Saturday, July 12, 2008

wash the day

turn off the signal
wipe out the noise

One year later and I'm back on the same beach, buried up to my shoulders. The lake is calm but there are thunderheads in the distance like always. On any other night I feel like I could weather the storm and flood to come, but I feel particularly fragile.

My dismissal from my job has had me feeling vaguely numb and anxious, but it is all through the filter of my brain not allowing me to see the full scope of how fucked I am if I don't find a job as soon as possible. Getting that job was a total fluid involving meeting the right person at the right time under random circumstances after three months of totally fruitless searching. I won't make it through another unemployment cycle like that without losing a lot of what I value most, like privacy, communication, and electricity. I've never been the kind of person to panic at these kinds of things, but sometimes I wonder if that kind of release would be more healthy that what I'm actually doing, which feels like just standing here slackjawed while my whole life falls apart.

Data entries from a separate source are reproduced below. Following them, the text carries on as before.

/-! ### Encoding -/

/-- Every well-formed instruction is decoded back from its code, every operand at every value. Codes
of micro-ops are the model's (log 3); CTRL words are 30_encoding R100's, packets R85..R94's. -/
def Obligations.DecodeOfEncodeIsTheInstruction : Prop :=
  ∀ i : Instr, i.wf = true → decode (encode i) = .ok i

/-- 30_encoding R95: a packet's decisions tell where it ends, and no packet's decisions begin
another's. -/
def Obligations.PacketsAreSelfDelimiting : Prop :=
  (∀ (i : Instr) (ds rest : List Bool), i.wf = true → encode i = .packet ds →
    decodePacket (ds ++ rest) = .ok (i, rest)) ∧
  ∀ (i j : Instr) (ds es : List Bool), i.wf = true → j.wf = true → encode i = .packet ds →
    encode j = .packet es → ds <+: es → i = j

/-- Words written out from 30_encoding's tables decode to what they stand for. -/
def Obligations.WordsOfTheSpecDecode : Prop :=
  decodeTableWord 8 0x13 = some .rcShiftLow ∧ decodeTableWord 8 0x50 = some .mfInit ∧
  decodeTableWord 8 0x89 = some .codecDecPacket ∧ decodeTableWord 8 0x94 = some .owFlush ∧
  decode (.ctrl 0x32#32) = .ok (.encode true true) ∧
  decodeTableWord 32 0x2 = some (.encode false false) ∧
  decode (.packet [false, false, true, false, false, false, false, false, true]) =
    .ok (.lit 0x41#8) ∧
  decode (.packet [true, true, false, false]) = .ok .shortrep ∧
  decode (.micro [0x15#8]) = .error .unassignedMicroOp

/-! ### Range encoder -/

/-- 40_range_coder R110, R117, R118: ENC_INIT sets the registers; ENC_FLUSH is five SHIFT_LOWs: from
`low` below 2^33 (R116) they leave no byte pending and add five to the bytes written plus
`cacheSize`. -/
def Obligations.EncoderInitAndFlush : Prop :=
  (∀ s : State, exec .rcEncInit s =
    .next { s with enc := ⟨0#64, 0xFFFFFFFF#32, 0#8, 1#64, 0#64⟩, ret := .none }) ∧
  ∀ s : State, EncRoom s 5 → s.enc.low.toNat < 2 ^ 33 →
    ∃ t, exec .rcEncFlush s = .next t ∧ NoError s t ∧
      runInstrs (List.replicate 5 .rcShiftLow) s = some (List.replicate 5 .none, t) ∧
      t.enc.low = 0#64 ∧ t.enc.cache = 0#8 ∧ t.enc.cacheSize = 1#64 ∧ t.enc.range = s.enc.range ∧
      t.host.outLen.toNat + 1 = s.host.outLen.toNat + s.enc.cacheSize.toNat + 5 ∧
      t.enc.outPosition =
        s.enc.outPosition + BitVec.ofNat 64 (t.host.outLen.toNat - s.host.outLen.toNat)

/-- 40_range_coder R111: ENC_BIT splits the interval, adapts the cell, and then, if `range` is below
2^24, shifts it by 8 and runs SHIFT_LOW; with room for that it runs to its end. -/
def Obligations.EncBitCodesOneDecision : Prop :=
  ∀ (c : CellRef) (bit : Bool) (s : State),
    let p := s.prob c
    let bound := (s.enc.range >>> 11) * p.setWidth 32
    let split := if bit then
        { s.setProb c (p - (p >>> 5)) with
          enc := { s.enc with low := s.enc.low + bound.setWidth 64, range := s.enc.range - bound } }
      else { s.setProb c (p + ((2048#16 - p) >>> 5)) with enc := { s.enc with range := bound } }
    exec (.rcEncBit c bit) s =
      (if split.enc.range < 0x01000000#32 then
        exec .rcShiftLow { split with enc := { split.enc with range := split.enc.range <<< 8 } }
      else .next { split with ret := .none }) ∧
    (EncRoom s 1 → ∃ t, exec (.rcEncBit c bit) s = .next t ∧ NoError s t)

/-- 40_range_coder R114, for the cells ENC_BIT and DEC_BIT write (R111, R121): the new value, when it
is the old one, and that it stays in 31..2017. -/
def Obligations.AdaptationLaw : Prop :=
  ∀ (c : CellRef) (s : State), Store.wf probInit s.probs = true →
    31 ≤ (s.prob c).toNat → (s.prob c).toNat ≤ 2017 →
    (∀ (b : Bool) (t : State), exec (.rcEncBit c b) s = .next t →
      (t.prob c).toNat = (if b then (s.prob c).toNat - (s.prob c).toNat / 32
        else (s.prob c).toNat + (2048 - (s.prob c).toNat) / 32) ∧
      31 ≤ (t.prob c).toNat ∧ (t.prob c).toNat ≤ 2017 ∧
      (t.prob c = s.prob c ↔ if b then (s.prob c).toNat ≤ 31 else 2017 ≤ (s.prob c).toNat)) ∧
    (∀ t : State, exec (.rcDecBit c) s = .next t →
      let b := ¬ s.dec.code < (s.dec.range >>> 11) * (s.prob c).setWidth 32
      (b → (t.prob c).toNat = (s.prob c).toNat - (s.prob c).toNat / 32) ∧
      (¬ b → (t.prob c).toNat = (s.prob c).toNat + (2048 - (s.prob c).toNat) / 32))

/-- 40_range_coder R112: when the top byte is not settled it is held; when it is, `cacheSize` bytes go
out (the cached one and then 0xFF bytes, each plus the carry), as far as OUT has room, and without
room for all of them the error is ResourceExhausted with the registers as they are at that point. With
`cacheSize` 0, of which R112 has no words, the loop is taken as written and makes 2^64 passes (log 23). -/
def Obligations.ShiftLowHoldsOrEmits : Prop :=
  ∀ s : State, Memory.wf s.outMem = true → s.host.outLen.toNat ≤ s.outCap →
    let low := s.enc.low.toNat
    let settled := low < 0xFF000000 ∨ 2 ^ 32 ≤ low
    let carry := BitVec.ofNat 8 (low / 2 ^ 32)
    let n := if s.enc.cacheSize = 0#64 then 2 ^ 64 else s.enc.cacheSize.toNat
    let free := s.outCap - s.host.outLen.toNat
    let emitted (t : State) (k : Nat) : Prop :=
      t.host.outLen.toNat = s.host.outLen.toNat + k ∧
      (∀ j, j < k → t.outMem.read (s.host.outLen.toNat + j) =
        (if j = 0 then s.enc.cache else 0xFF#8) + carry) ∧
      ∀ a, a < s.host.outLen.toNat ∨ s.host.outLen.toNat + k ≤ a → t.outMem.read a = s.outMem.read a
    (¬ settled → exec .rcShiftLow s =
      .next { s with
        enc := { s.enc with
          cacheSize := s.enc.cacheSize + 1#64, low := BitVec.ofNat 64 (low % 2 ^ 24 * 2 ^ 8) }
        ret := .none }) ∧
    (settled → n ≤ free → ∃ t, exec .rcShiftLow s = .next t ∧ NoError s t ∧ emitted t n ∧
      t = { s with
        outMem := t.outMem, host := { s.host with outLen := t.host.outLen }, ret := .none
        enc := { s.enc with
          low := BitVec.ofNat 64 (low % 2 ^ 24 * 2 ^ 8)
          cache := BitVec.ofNat 8 (low / 2 ^ 24)
          cacheSize := 1#64
          outPosition := s.enc.outPosition + BitVec.ofNat 64 n } }) ∧
    (settled → free < n → ∃ t, exec .rcShiftLow s = .next t ∧ emitted t free ∧
      t = { s with
        outMem := t.outMem
        host := { s.host with outLen := t.host.outLen, seq := .error, errCode := 5#4 }
        ret := .none
        enc := { s.enc with
          cacheSize := s.enc.cacheSize - BitVec.ofNat 64 free
          outPosition := s.enc.outPosition + BitVec.ofNat 64 free } })

/-- 40_range_coder R113: ENC_DIRECT of no bits does nothing; of `n + 1` bits it halves `range`, adds
it to `low` for a 1 in bit `n`, shifts as ENC_BIT does, and goes on with the `n` lower bits. -/
def Obligations.EncDirectCodesBitByBit : Prop :=
  (∀ (value : U32) (s : State), exec (.rcEncDirect value 0#8) s = .next { s with ret := .none }) ∧
  (∀ (value : U32) (n : Byte) (s : State), n.toNat < 32 →
    let range := s.enc.range >>> 1
    let enc := { s.enc with
      low := if value.getLsbD n.toNat then s.enc.low + range.setWidth 64 else s.enc.low
      range := range }
    (0x01000000#32 ≤ range →
      exec (.rcEncDirect value (n + 1#8)) s = exec (.rcEncDirect value n) { s with enc := enc }) ∧
    (range < 0x01000000#32 → ∀ t,
      shiftLow { s with enc := { enc with range := range <<< 8 } } = .ok () t →
        exec .rcShiftLow { s with enc := { enc with range := range <<< 8 } } =
          .next { t with ret := .none } ∧
        exec (.rcEncDirect value (n + 1#8)) s = exec (.rcEncDirect value n) t) ∧
    (range < 0x01000000#32 → ∀ e t,
      shiftLow { s with enc := { enc with range := range <<< 8 } } = .error e t →
        exec (.rcEncDirect value (n + 1#8)) s =
          exec .rcShiftLow { s with enc := { enc with range := range <<< 8 } })) ∧
  ∀ (value : U32) (n : Byte) (s : State), n.toNat ≤ 32 → EncRoom s n.toNat →
    ∃ t, exec (.rcEncDirect value n) s = .next t ∧ NoError s t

I'm difficult and standoffish to those that care about me most because I worry that right now feeling ANYTHING will lead to complete collapse. This is only occurring to me now, but it may explain the vast majority of my personality issues that I've had since the beginning, that my mind is so set on pushing forward through everything and burning every bridge behind me that I've never let myself just stop and breathe and appreciate things. The novocaine-like emotional response that I've had to the main thing that was structuring my life collapsing suddenly isn't that different than how I feel all the time.

This has been another long and tiresome entry that has changed nothing. Thank you for reading it.

2 Comments:

Blogger Lisa said...

I love you!

July 13, 2008 at 2:29 PM  
Anonymous Anonymous said...

Funny, I'm doing everything I can right now to lose my job but they insist on hanging on to me.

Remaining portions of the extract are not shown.